Collected data
-- ==== Sys2Proof/Machine/Age.lean ====
section
/-!
DEFINITION. Self-repair, ageing and the margin plan (chapter 19): tine tests and retirement (R441-R447), the comparator
self-test (R449), plan runs (R452-R458), the application of items (R456) and the AGE commands (R459, R460, R365).
-/

namespace Sys2Proof.Machine

/-! Repair records (R447). -/

/-- Appends a repair record: the mirror first, then the lowest unprogrammed REPAIR word; VKEEP_LOW stops both (R36, R417). The
log entry names the word. -/
def State.repairRecord (s : State) (r rOn leak : Nat) : State :=
  let w := if s.sys.vkeepLow then none else (List.range 32).find? fun i => s.fuse 7 i = 0
  let s := if s.sys.vkeepLow then s else s.updNv fun v => { v with repair := v.repair ++ [r] }
  let s := match w with
    | some i => (s.program 7 i r).setF Reg.OTP_REPAIR_used (s.getF Reg.OTP_REPAIR_used + 1)
    | none => s
  s.log 0x0B r (leBytes 2 rOn ++ leBytes 2 leak ++ leBytes 1 (w.getD 0xFF))

/-! Tine tests (R441-R446). -/

/-- The test of phase n starts. -/
def State.startTest (s : State) (n : Nat) : State :=
  (s.updAge fun a => { a with testing := n :: a.testing }).setB (Reg.AGE_PH_busy n) true

/-- BOOT_TINE_TEST (R442): in the first STANDBY after a BOOT, ascending, one phase at a time, none of a running rail. -/
def execBootTineTest (n : Fin 16) (s : State) : Out State :=
  let stopped := match s.railOf n with | some k => s.railStopped k | none => true
  if s.romUp && s.st = stSTANDBY && s.getF Reg.SYS_STATE_prev_state = stBOOT && s.age.testing.isEmpty
      && !s.age.bootDone.any (fun m => decide (n.val ≤ m)) && stopped then
    ((s.startTest n).updAge fun a => { a with bootDone := n.val :: a.bootDone }).done
  else .next s

/-- The rail's current in A (R302, channels 119 to 126). -/
def State.railAmps (s : State) (k : Nat) : Rat := ((s.chan (119 + k)).getD 0 : Int) / (100 : Rat)

/-- The conditions of R443 on rail k for a test of its phase n, which has position i among the phases in service: the lowest is
tested only while the rail is stopped, any other only while it is ON. -/
def State.mayTest (s : State) (k i : Nat) : Bool :=
  if i = 0 then s.railStopped k
  else
    let m := s.getF (Reg.RAIL_STAT_n_active k)
    let dies := ((s.phasesOf k).map (· / 4)).eraseDups
    s.railState k = rON && decide (s.getF (Reg.RAIL_STAT_regime k) < 2) && !s.railHeld k
        && decide (s.railAmps k < 3 * (s.servicePhases k).length)
        && dies.all (fun d => decide ((s.chan (112 + d)).getD 0 ≤ 10 * ((s.getF (Reg.RAIL_THERM_warn k) : Int) - 10)))
        && (decide (m ≤ i) || decide (s.railAmps k / i < (s.getF (Reg.RAIL_SHED_i_add k) : Nat) / (10 : Rat)))

/-- RUNTIME_TINE_TEST_START (R443, R466): a switching phase has ramped out, and with it every higher one. -/
def execRuntimeTineTestStart (n : Fin 16) (s : State) : Out State :=
  match s.railOf n with
  | none => .next s
  | some k =>
    match (s.servicePhases k).idxOf? n.val with
    | none => .next s
    | some i =>
      if s.romUp && s.st = stRUN && s.pathMode = pBUS && s.getF Reg.UPD_STAT_state != 2 && s.age.testing.isEmpty && s.mayTest k i then
        let t :=
          if s.railState k = rON && decide (i < s.getF (Reg.RAIL_STAT_n_active k)) then
            (((s.setSwitching k i).setB (Reg.RAIL_DYN_ramp_out k) false).updRail k fun r => { r with rampOut := none }).setRegime k
          else s
        ((t.startTest n).updAge fun a => { a with live := n.val :: a.live }).done
      else .next s

/-- The repair cause of a reading (R441, R447): 0 where it meets no criterion. -/
def tineCause (x : TineReading) : Nat := (decide (150 < x.rOn)).toNat + 2 * (decide (100 < x.leak)).toNat

/-- A tine meets a criterion: it retires (R445), and a phase without spares loses count (R446). -/
def State.retireTine (s : State) (n : Nat) (x : TineReading) : State :=
  if tineCause x = 0 || (s.tinesOut n).contains x.tine then s
  else
    let active := (s.tinesOn n).contains x.tine
    let t := (s.retire n x.tine).raise { cls := cTINE, src := n, lvl := 0 }
    let t := t.repairRecord (8192 + n * 512 + x.tine * 8 + tineCause x) x.rOn x.leak
    if active && decide ((t.tinesOn n).length < 32) && t.bit (Reg.POL_PH_STAT_in_service n) then
      t.raise { cls := cTINE, src := n, lvl := 1 }
    else t

/-- A phase has left service (R446): the rail goes on with the others, or locks off. -/
def State.leaveService (s : State) (n : Nat) : State :=
  let s := ((s.setB (Reg.POL_PH_STAT_switching n) false).raise { cls := cTINE, src := n, lvl := 2 }).regroup
  match s.railOf n with
  | none => s
  | some k =>
    let left := (s.servicePhases k).length
    if left = 0 then
      if s.railState k = rLOCKED then s else (s.railLock k).raise { cls := cRAILI, src := k, lvl := 3, cause := 4 }
    else
      if s.railState k = rON then ((s.setSwitching k (min left (s.getF (Reg.RAIL_STAT_n_active k)))).setRegime k) else s

/-- TINE_TEST_DONE (R441, R445-R447). -/
def execTineTestDone (n : Fin 16) (readings : List TineReading) (s : State) : Out State :=
  if !readings.all fun x => decide (x.tine < 36) then .fault .illFormed
  else if s.age.testing.contains n.val then
    let was := s.bit (Reg.POL_PH_STAT_in_service n)
    let t := readings.foldl (fun t x => t.retireTine n x) s
    let t := if was && !t.bit (Reg.POL_PH_STAT_in_service n) then t.leaveService n else t
    let ohms := (readings.filter fun x => (t.tinesOn n).contains x.tine).map (·.rOn)
    let t := t.updAge fun a =>
      { a with wear := if ohms.isEmpty then a.wear else (n.val, ohms.sum / ohms.length) :: a.wear.filter (·.1 != n.val) }
    ((t.setMany [(Reg.AGE_PH_aborts n, 0), (Reg.AGE_PH_overdue n, 0)]).endTest n).done
  else .next s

## Brief
Bring together every line in the entries that holds the string "lowest".

## Result
/-- Appends a repair record: the mirror first, then the lowest unprogrammed REPAIR word; VKEEP_LOW stops both (R36, R417). The
/-- The conditions of R443 on rail k for a test of its phase n, which has position i among the phases in service: the lowest is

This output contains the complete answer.